No need to turn it on every time.
Note: -drain only works on SL side of sink
-Leave weight in SR side, it is necessary for the glue to set correctly. Tell Irene to think of it as a really heavy casserole dish in for a soak, it won't be there tomorrow.
-Peter"

Wednesday, January 5, 2011

Sister Myotis

Found out today via facebook that the guest lighting designer from NYC who designed Spelling Bee at Auburn (and Metamorphoses and Little Shop of Horrors) also designed the lights for Sister Myotis' Bible Camp. If you have never heard of Sister Myotis, she is a Memphis theatre tradition of loud, hilarious Southern church-lady-ness and she is played by the same actor who was Grown Ralph in A Christmas Story. Sister Myotis wroter herself a one-woman show that played in Memphis to great acclaim and actually moved to an off-Broadway run this past summer, and when Sister Myotis went to the Big Apple, Travis was the lighting designer.

SMALL WORLD. SO, SO SMALL.

Phantom Phish Pheeder


What kind of person takes it upon themselves to feed a fish that isn't theirs? I mean really. And they didn't just feed him, they dumped food into his tank. Sorry, Jessica! I'm tryin' to take care of ya, really!

J.Simps

We have a cast pet! The script calls for a betta fish onstage, and rather than have an empty bowl with some plants in the hopes that the audience doesn't realize there's no fish in it, we have an actual fish.

His name is Jessica Simpson (don't ask).

He lives in his bowl on my table in the rehearsal room and keeps me company during those long periods in rehearsal where the actors and the director are discussing silly things like "character" and "motivation" and I don't have anything to take notes about.

Most of the time he's pretty chill. Sometimes, though, with no warning, he will FLIP OUT and fan his fins out and start swimming around like crazy and bang into the glass.

Every cast should have a pet. It's nice.

Passive Aggressive Happiness

There are no perfect productions. No matter how much you love a show, it's going to have hiccups here and there. Conversely, every show, no matter how hated, has some redeeming quality about it.

Rather than dwell on the past or the negative, I want to blog about what is going well with my current show.

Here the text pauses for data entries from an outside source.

-- ==== Sys2Proof/Machine/Scalar.lean ====
section
/-! DEFINITION. The scalar-unit instructions but for SLD and SST (06 R179-R187; 02 R50-R52; 13 R299, R300). -/

namespace Sys2Proof.Machine

/-- A scalar word with two sources. -/
def State.ubin (s : State) (i : Instr) (u : UBin) (f : W64 → W64 → W64) : Host.Outcome State Fault Refusal :=
  s.unitG i u.q u.neg fun g => g.setS (reg9 u.d) (f (g.sr64 (reg9 u.a)) (g.sr64 (reg9 u.b)))

/-- A scalar word with one source and an immediate. -/
def State.uimm (s : State) (i : Instr) (u : UImm) (f : W64 → W64) : Host.Outcome State Fault Refusal :=
  s.unitG i u.q u.neg fun g => g.setS (reg9 u.d) (f (g.sr64 (reg9 u.a)))

/-- A scalar compare: result, then complement (R183). -/
def State.ucmp (s : State) (i : Instr) (u : UCmp) (f : W64 → W64 → Bool) : Host.Outcome State Fault Refusal :=
  s.unitG i u.q u.neg fun g =>
    let t := f (g.sr64 (reg9 u.a)) (g.sr64 (reg9 u.b))
    (g.setQ u.qd t).setQ u.qc (!t)

/-- SADD (R180). -/
def execSadd (u : UBin) (s : State) : Host.Outcome State Fault Refusal := s.ubin (.sadd u) u fun a b => a + b

/-- SADD is (R180). -/
def execSaddIs (u : UImm) (s : State) : Host.Outcome State Fault Refusal :=
  s.uimm (.saddIs u) u fun a => a + u.imm.signExtend 64

/-- SSUB (R180). -/
def execSsub (u : UBin) (s : State) : Host.Outcome State Fault Refusal := s.ubin (.ssub u) u fun a b => a - b

/-- SMUL (R180). -/
def execSmul (u : UBin) (s : State) : Host.Outcome State Fault Refusal := s.ubin (.smul u) u fun a b => a * b

/-- SMAD (R180). -/
def execSmad (u : UBin) (s : State) : Host.Outcome State Fault Refusal :=
  s.unitG (.smad u) u.q u.neg fun g =>
    g.setS (reg9 u.d) (g.sr64 (reg9 u.d) + g.sr64 (reg9 u.a) * g.sr64 (reg9 u.b))

/-- SAND (R180). -/
def execSand (u : UBin) (s : State) : Host.Outcome State Fault Refusal := s.ubin (.sand u) u fun a b => a &&& b

/-- SAND iu (R180). -/
def execSandIu (u : UImm) (s : State) : Host.Outcome State Fault Refusal :=
  s.uimm (.sandIu u) u fun a => a &&& u.imm.zeroExtend 64

/-- SOR (R180). -/
def execSor (u : UBin) (s : State) : Host.Outcome State Fault Refusal := s.ubin (.sor u) u fun a b => a ||| b

/-- SOR iu (R180). -/
def execSorIu (u : UImm) (s : State) : Host.Outcome State Fault Refusal :=
  s.uimm (.sorIu u) u fun a => a ||| u.imm.zeroExtend 64

/-- SXOR (R180). -/
def execSxor (u : UBin) (s : State) : Host.Outcome State Fault Refusal := s.ubin (.sxor u) u fun a b => a ^^^ b

/-- SXOR iu (R180). -/
def execSxorIu (u : UImm) (s : State) : Host.Outcome State Fault Refusal :=
  s.uimm (.sxorIu u) u fun a => a ^^^ u.imm.zeroExtend 64

/-- SSHL (R181). -/
def execSshl (u : UBin) (s : State) : Host.Outcome State Fault Refusal :=
  s.ubin (.sshl u) u fun a b => a <<< (b.toNat % 256)

/-- SSHL iu (R181). -/
def execSshlIu (u : UImm) (s : State) : Host.Outcome State Fault Refusal :=
  s.uimm (.sshlIu u) u fun a => a <<< (u.imm.toNat % 64)

/-- SSHR (R181). -/
def execSshr (u : UBin) (s : State) : Host.Outcome State Fault Refusal :=
  s.ubin (.sshr u) u fun a b => a >>> (b.toNat % 256)

/-- SSHR iu (R181). -/
def execSshrIu (u : UImm) (s : State) : Host.Outcome State Fault Refusal :=
  s.uimm (.sshrIu u) u fun a => a >>> (u.imm.toNat % 64)

/-- SSAR (R181). -/
def execSsar (u : UBin) (s : State) : Host.Outcome State Fault Refusal :=
  s.ubin (.ssar u) u fun a b => a.sshiftRight (b.toNat % 256)

/-- SSAR iu (R181). -/
def execSsarIu (u : UImm) (s : State) : Host.Outcome State Fault Refusal :=
  s.uimm (.ssarIu u) u fun a => a.sshiftRight (u.imm.toNat % 64)

/-- SMOVI (R182). -/
def execSmovi (u : UConst) (s : State) : Host.Outcome State Fault Refusal :=
  s.unitG (.smovi u) u.q u.neg fun g => g.setS (reg9 u.d) (u.imm.signExtend 64)

/-- SMOVHI (R182). -/
def execSmovhi (u : UImm) (s : State) : Host.Outcome State Fault Refusal :=
  s.uimm (.smovhi u) u fun a => (a <<< 20) ||| u.imm.zeroExtend 64

/-- SCMP.EQ (R183). -/
def execScmpEq (u : UCmp) (s : State) : Host.Outcome State Fault Refusal := s.ucmp (.scmpEq u) u fun a b => a == b

/-- SCMP.LT (R183). -/
def execScmpLt (u : UCmp) (s : State) : Host.Outcome State Fault Refusal := s.ucmp (.scmpLt u) u fun a b => a.slt b

/-- SCMP.LE (R183). -/
def execScmpLe (u : UCmp) (s : State) : Host.Outcome State Fault Refusal := s.ucmp (.scmpLe u) u fun a b => a.sle b

/-- SCMP.LT.U (R183). -/
def execScmpLtU (u : UCmp) (s : State) : Host.Outcome State Fault Refusal := s.ucmp (.scmpLtU u) u fun a b => a.ult b

/-- SCMP.LE.U (R183). -/
def execScmpLeU (u : UCmp) (s : State) : Host.Outcome State Fault Refusal := s.ucmp (.scmpLeU u) u fun a b => a.ule b

/-- SSEL (R184). -/
def execSsel (u : USel) (s : State) : Host.Outcome State Fault Refusal :=
  s.unitG (.ssel u) u.q u.neg fun g =>
    g.setS (reg9 u.d) (if g.qp u.qc then g.sr64 (reg9 u.a) else g.sr64 (reg9 u.b))

/-- SBRA (R185): every issuing lane together. -/
def execSbra (u : UBranch) (s : State) : Host.Outcome State Fault Refusal :=
  s.unit (.sbra u) u.q u.neg fun s =>
    let s := s.commit
    s.setG (s.g.jump s.iss.mask fun l => s.g.lpc[l] + u.imm.signExtend 32)

/-- The peer address of SPEER (R186). -/
def peerAddr (base stride w : W64) (k : Int) : W64 :=
  let rank : Nat := w.toNat % 2 ^ 32
  let n : Nat := w.toNat / 2 ^ 32
  let idx : Nat := if n = 0 then 0 else (((rank : Int) + k) % (n : Int)).toNat
  base + stride * BitVec.ofNat 64 idx

/-- SPEER (R186). -/
def execSpeer (u : UPeer) (s : State) : Host.Outcome State Fault Refusal :=
  s.unitG (.speer u) u.q u.neg fun g =>
    g.setS (reg9 u.d)
      (peerAddr (g.sr64 (reg9 u.a)) (g.sr64 (reg9 u.b)) (g.sr64 ⟨(u.b.toNat + 1) % 512, Nat.mod_lt _ (by decide)⟩) u.imm.toInt)

/-! ### SREAD (R50-R52, R187, R299) -/

/-- The grid of the current group. -/
def State.myGrid (s : State) : Option Grid := s.grids.find? fun g => g.gid = s.t.grid

/-- The status CTXCTL reads: bit 63 while a command waits or runs (R300). -/
def State.ctxctlRead (s : State) : W64 := if s.ctxctlQueue.isEmpty then s.ctxctlStatus else 0x8000_0000_0000_0000#64

/-- A privileged register, as read by a group of context `ctx` (R299). -/
def State.privRead (s : State) (ctx : BitVec 10) (sel : BitVec 8) : W64 :=
  match sel.toNat with
  | 0x80 => s.ctxtab
  | 0x81 => ctx.zeroExtend 64
  | 0x82 => s.supctx.zeroExtend 64
  | 0x83 => s.ctxctlRead
  | _ => s.trapseq

/-- A privileged register written: CTXTAB reads 0 in bits [17:0], SUPCTX has ten bits, CTXCTL takes a command (R299, R300).
The others are not writable. -/
def State.privWrite (s : State) (sel : BitVec 8) (x : W64) : State :=
  match sel.toNat with
  | 0x80 => { s with ctxtab := (x >>> 18) <<< 18 }
  | 0x82 => { s with supctx := x.extractLsb' 0 10 }
  | 0x83 => { s with ctxctlQueue := s.ctxctlQueue ++ [⟨x, false⟩] }
  | _ => s

/-- A scalar-class special value (R50). -/
def State.special (s : State) (sel : BitVec 8) : W64 :=
  let ofGrid (f : Grid → Nat) : W64 := BitVec.ofNat 64 ((s.myGrid.map f).getD 0)
  match sel.toNat with
  | 0x00 => BitVec.ofNat 64 s.g.id
  | 0x01 => s.t.x.zeroExtend 64
  | 0x02 => s.t.y.zeroExtend 64
  | 0x03 => s.t.z.zeroExtend 64
  | 0x04 => BitVec.ofNat 64 s.t.groupCount
  | 0x05 => BitVec.ofNat 64 s.t.grid
  | 0x06 => ofGrid (·.record.ex)
  | 0x07 => ofGrid (·.record.ey)
  | 0x08 => ofGrid (·.record.ez)
  | 0x09 => ofGrid (·.nest)
  | 0x0A => BitVec.ofNat 64 s.t.core
  | 0x0B => BitVec.ofNat 64 s.g.quad
  | 0x0C => BitVec.ofNat 64 s.myDie
  | 0x0D => BitVec.ofNat 64 s.pkg
  | 0x0E => s.g.cell.zeroExtend 64
  | 0x0F => s.cycle
  | 0x10 => BitVec.ofNat 64 s.g.n
  | 0x11 => BitVec.ofNat 64 (1536 * s.t.rows)
  | 0x12 => s.g.gangr.zeroExtend 64
  | 0x13 => s.g.fpctl.zeroExtend 64
  | 0x14 => s.iss.mask.zeroExtend 64
  | 0x15 => s.g.runnable.zeroExtend 64
  | 0x16 => s.g.exited.zeroExtend 64
  | 0x17 => s.iss.yieldm.zeroExtend 64
  | _ => s.privRead s.t.ctx sel

/-- A vector-class special value of a lane (R50). -/
def Group.laneSpecial (g : Group) (sel : BitVec 8) (l : Fin 32) : W32 :=
  match sel.toNat with
  | 0x40 => BitVec.ofNat 32 l.val
  | 0x41 => g.lpc[l]
  | 0x42 => (g.dep[l]).zeroExtend 32
  | _ => g.sr[l]

/-- The group may use a privileged selector (R299). -/
def State.privileged (s : State) : Bool := s.t.ctx == s.supctx

/-- SREAD (R187): a privileged selector is a decode check whatever the guard; a vector-class selector writes every lane
that has not exited (R51). -/
def execSread (u : URead) (s : State) : Host.Outcome State Fault Refusal :=
  if s.power = .off then .fault .moduleOff
  else if privSel u.sel && !s.privileged then .next s.illegal
  else
    s.unit (.sread u) u.q u.neg fun s =>
      let old := s.g
      let x := s.special u.sel
      let s := s.commit
      let g :=
        if vectorSel u.sel then
          s.g.setV (~~~old.exited) (reg7 (u.d.extractLsb' 0 7)) fun l => old.laneSpecial u.sel l
        else s.g.setS (reg9 u.d) x
      s.setG (g.advance s.iss.mask)

/-- SREAD.W (R50): the old value goes to the destination, and source A replaces it. -/
def execSreadW (u : UReadW) (s : State) : Host.Outcome State Fault Refusal :=
  if s.power = .off then .fault .moduleOff
  else if privSel u.sel && !s.privileged then .next s.illegal
  else
    s.unit (.sreadW u) u.q u.neg fun s =>
      let x := s.special u.sel
      let a := s.g.sr64 (reg9 u.a)
      let s := s.commit
      let s := s.setG ((s.g.setS (reg9 u.d) x).advance s.iss.mask)
      if u.sel = 0x13#8 then s.setG { s.g with fpctl := fpctlWritten a } else s.privWrite u.sel a

end Sys2Proof.Machine
end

  • There's no intermission. It runs under 1 1/2 hours.
  • All of the cast is over the age of 18. Hell, they're over the age of 21.
  • The script makes no attempt to replicate a film.
  • The director has a very clear vision of what she wants and is able to communicate it with the actors and the production team.
  • The director and the scenic designer do not hate each other.
  • Production meetings consist of collaborative discussion and problem-solving. No one yells. No one dominates the conversation. No one dismisses suggestions off-hand.
  • While the show mainly focuses on the arc of 2 characters, the fate of the production does not rest in the hands of one actor.
There are more reasons why I like this show, but I'm tired.